(Recorded data Opens)

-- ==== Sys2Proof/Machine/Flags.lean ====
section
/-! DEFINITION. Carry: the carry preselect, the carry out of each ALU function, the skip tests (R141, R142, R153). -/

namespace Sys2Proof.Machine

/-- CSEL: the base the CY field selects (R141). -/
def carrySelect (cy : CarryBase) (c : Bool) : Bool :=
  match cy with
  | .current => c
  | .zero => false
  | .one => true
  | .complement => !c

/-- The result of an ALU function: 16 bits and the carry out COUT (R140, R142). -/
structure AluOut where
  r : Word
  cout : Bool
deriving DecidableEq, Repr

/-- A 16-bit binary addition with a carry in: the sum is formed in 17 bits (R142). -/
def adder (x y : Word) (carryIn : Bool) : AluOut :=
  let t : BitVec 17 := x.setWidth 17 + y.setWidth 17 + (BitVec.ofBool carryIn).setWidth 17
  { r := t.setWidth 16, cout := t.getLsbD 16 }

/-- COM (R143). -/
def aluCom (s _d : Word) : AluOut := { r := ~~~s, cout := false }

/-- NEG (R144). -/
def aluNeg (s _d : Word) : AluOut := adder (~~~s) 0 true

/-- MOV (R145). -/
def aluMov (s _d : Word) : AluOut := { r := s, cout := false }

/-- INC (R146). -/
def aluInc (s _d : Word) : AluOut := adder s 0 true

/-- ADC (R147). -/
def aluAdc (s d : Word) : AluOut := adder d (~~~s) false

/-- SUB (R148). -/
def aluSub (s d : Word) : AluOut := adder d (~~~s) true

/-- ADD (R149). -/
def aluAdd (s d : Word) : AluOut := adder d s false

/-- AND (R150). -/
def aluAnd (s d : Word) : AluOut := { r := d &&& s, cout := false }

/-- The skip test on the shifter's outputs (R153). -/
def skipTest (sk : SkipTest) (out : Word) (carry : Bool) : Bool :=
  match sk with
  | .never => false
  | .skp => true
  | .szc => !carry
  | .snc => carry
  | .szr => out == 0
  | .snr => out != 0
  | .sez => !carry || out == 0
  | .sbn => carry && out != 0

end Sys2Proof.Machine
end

(Recorded data Closes)

-- Work instructions --
In the entries above, please find the line with "def carrySelect (cy" and the line with "let t : BitVec", then write out exactly those two lines and every line between them, and nothing more.

-- Answer box --
def carrySelect (cy : CarryBase) (c : Bool) : Bool :=
  match cy with
  | .current => c
  | .zero => false
  | .one => true
  | .complement => !c

/-- The result of an ALU function: 16 bits and the carry out COUT (R140, R142). -/
structure AluOut where
  r : Word
  cout : Bool
deriving DecidableEq, Repr

/-- A 16-bit binary addition with a carry in: the sum is formed in 17 bits (R142). -/
def adder (x y : Word) (carryIn : Bool) : AluOut :=
  let t : BitVec 17 := x.setWidth 17 + y.setWidth 17 + (BitVec.ofBool carryIn).setWidth 17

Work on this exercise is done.